## EXERCISE PROMPT
Please copy out every line of the listing below in which the word "forwardsHeld" appears.

*-*-*

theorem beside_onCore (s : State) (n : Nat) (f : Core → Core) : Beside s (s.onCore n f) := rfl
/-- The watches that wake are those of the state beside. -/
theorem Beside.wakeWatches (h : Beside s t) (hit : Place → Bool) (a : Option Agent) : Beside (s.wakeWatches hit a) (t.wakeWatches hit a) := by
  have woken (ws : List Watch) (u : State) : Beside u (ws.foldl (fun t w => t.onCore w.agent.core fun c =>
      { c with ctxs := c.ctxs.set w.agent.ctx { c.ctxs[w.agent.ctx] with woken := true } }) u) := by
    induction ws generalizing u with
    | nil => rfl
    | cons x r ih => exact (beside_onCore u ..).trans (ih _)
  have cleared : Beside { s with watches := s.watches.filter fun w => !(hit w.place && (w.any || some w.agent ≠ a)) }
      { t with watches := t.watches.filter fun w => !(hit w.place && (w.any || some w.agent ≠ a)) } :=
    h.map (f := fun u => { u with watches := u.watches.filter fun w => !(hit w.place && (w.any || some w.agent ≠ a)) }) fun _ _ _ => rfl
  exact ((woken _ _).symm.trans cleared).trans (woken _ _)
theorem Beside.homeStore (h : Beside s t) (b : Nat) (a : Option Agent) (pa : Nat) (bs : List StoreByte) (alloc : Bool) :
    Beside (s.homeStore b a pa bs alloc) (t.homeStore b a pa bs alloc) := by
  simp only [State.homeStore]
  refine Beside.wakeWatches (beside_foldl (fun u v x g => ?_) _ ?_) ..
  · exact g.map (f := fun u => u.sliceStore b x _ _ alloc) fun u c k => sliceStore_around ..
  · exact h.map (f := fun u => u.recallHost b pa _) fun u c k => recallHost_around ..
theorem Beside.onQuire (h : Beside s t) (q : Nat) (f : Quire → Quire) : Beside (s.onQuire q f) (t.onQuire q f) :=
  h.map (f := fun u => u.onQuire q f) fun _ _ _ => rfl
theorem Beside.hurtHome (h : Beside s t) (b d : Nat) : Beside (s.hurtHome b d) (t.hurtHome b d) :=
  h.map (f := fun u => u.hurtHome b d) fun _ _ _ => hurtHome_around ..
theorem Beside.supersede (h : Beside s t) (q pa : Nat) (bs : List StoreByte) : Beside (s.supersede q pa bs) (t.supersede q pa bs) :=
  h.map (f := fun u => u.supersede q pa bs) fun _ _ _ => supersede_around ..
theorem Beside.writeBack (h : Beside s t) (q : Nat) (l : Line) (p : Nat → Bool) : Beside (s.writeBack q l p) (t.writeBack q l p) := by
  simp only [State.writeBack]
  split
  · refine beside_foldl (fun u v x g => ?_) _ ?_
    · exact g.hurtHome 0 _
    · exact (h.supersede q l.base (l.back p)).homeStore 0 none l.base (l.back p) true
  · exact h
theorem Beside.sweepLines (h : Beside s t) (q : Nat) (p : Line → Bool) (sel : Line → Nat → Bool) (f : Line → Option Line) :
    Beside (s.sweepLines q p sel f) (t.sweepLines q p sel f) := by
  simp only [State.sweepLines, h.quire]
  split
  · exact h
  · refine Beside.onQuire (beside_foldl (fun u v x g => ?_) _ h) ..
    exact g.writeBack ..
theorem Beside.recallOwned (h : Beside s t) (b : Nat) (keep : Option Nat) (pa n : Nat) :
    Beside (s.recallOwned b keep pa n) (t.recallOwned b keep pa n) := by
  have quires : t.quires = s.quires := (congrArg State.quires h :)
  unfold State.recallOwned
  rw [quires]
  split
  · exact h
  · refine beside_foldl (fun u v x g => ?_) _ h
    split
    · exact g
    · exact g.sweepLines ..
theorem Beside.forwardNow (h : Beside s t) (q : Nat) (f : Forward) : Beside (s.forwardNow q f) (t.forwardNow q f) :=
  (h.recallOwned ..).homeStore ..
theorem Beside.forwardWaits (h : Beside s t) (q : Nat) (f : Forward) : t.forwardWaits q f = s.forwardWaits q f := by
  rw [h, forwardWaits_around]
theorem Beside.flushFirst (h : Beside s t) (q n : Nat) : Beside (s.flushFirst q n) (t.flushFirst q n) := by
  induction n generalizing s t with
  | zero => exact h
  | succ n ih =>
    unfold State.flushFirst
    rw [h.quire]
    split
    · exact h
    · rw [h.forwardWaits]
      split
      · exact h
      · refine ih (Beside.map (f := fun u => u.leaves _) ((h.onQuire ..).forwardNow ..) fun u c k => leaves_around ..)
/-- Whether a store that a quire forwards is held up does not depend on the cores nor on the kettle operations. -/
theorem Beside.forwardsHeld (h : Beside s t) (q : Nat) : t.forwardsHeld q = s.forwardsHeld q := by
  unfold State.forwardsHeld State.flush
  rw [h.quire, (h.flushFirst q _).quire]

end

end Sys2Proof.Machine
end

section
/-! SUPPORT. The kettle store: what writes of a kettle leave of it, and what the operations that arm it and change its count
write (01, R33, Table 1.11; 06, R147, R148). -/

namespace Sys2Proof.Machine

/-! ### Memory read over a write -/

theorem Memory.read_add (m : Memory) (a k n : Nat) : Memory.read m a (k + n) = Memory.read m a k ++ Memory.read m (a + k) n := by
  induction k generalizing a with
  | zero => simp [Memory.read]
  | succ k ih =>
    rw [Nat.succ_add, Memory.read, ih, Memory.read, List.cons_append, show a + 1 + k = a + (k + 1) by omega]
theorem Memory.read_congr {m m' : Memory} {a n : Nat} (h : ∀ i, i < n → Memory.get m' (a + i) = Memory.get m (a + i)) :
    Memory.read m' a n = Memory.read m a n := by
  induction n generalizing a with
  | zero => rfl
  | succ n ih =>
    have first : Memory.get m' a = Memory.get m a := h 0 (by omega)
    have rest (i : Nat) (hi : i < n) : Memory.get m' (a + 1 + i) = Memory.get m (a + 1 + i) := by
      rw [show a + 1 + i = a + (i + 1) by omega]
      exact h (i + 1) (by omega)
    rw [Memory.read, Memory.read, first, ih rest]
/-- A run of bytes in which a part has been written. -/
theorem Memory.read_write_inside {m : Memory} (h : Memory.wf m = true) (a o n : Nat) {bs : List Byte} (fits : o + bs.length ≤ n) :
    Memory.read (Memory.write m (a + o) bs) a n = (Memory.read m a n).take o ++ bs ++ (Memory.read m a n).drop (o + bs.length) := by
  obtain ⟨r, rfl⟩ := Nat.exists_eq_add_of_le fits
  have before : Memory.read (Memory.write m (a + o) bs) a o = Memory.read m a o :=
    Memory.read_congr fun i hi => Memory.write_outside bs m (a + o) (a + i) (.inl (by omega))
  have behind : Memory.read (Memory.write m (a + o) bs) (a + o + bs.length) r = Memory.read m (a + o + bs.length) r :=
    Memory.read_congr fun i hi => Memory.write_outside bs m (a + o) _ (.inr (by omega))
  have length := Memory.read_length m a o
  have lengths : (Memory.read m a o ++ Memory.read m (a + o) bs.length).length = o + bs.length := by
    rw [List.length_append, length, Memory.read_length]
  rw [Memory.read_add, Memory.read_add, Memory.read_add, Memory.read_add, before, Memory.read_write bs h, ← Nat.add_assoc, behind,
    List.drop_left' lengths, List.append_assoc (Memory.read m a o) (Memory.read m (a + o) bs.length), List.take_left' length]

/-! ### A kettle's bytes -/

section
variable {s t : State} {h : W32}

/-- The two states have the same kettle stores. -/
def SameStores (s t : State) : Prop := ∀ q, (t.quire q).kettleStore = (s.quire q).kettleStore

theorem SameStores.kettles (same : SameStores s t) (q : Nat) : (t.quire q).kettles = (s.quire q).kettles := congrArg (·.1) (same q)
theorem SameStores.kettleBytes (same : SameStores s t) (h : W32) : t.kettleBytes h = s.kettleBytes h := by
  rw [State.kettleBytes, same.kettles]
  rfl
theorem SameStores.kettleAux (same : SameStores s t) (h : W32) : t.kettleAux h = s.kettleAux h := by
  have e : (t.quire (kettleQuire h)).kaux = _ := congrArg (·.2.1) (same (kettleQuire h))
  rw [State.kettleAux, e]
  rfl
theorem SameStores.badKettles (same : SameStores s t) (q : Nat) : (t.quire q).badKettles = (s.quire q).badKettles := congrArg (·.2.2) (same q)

*-*-*

## ANSWER TO THIS EXERCISE
theorem Beside.forwardsHeld (h : Beside s t) (q : Nat) : t.forwardsHeld q = s.forwardsHeld q := by
  unfold State.forwardsHeld State.flush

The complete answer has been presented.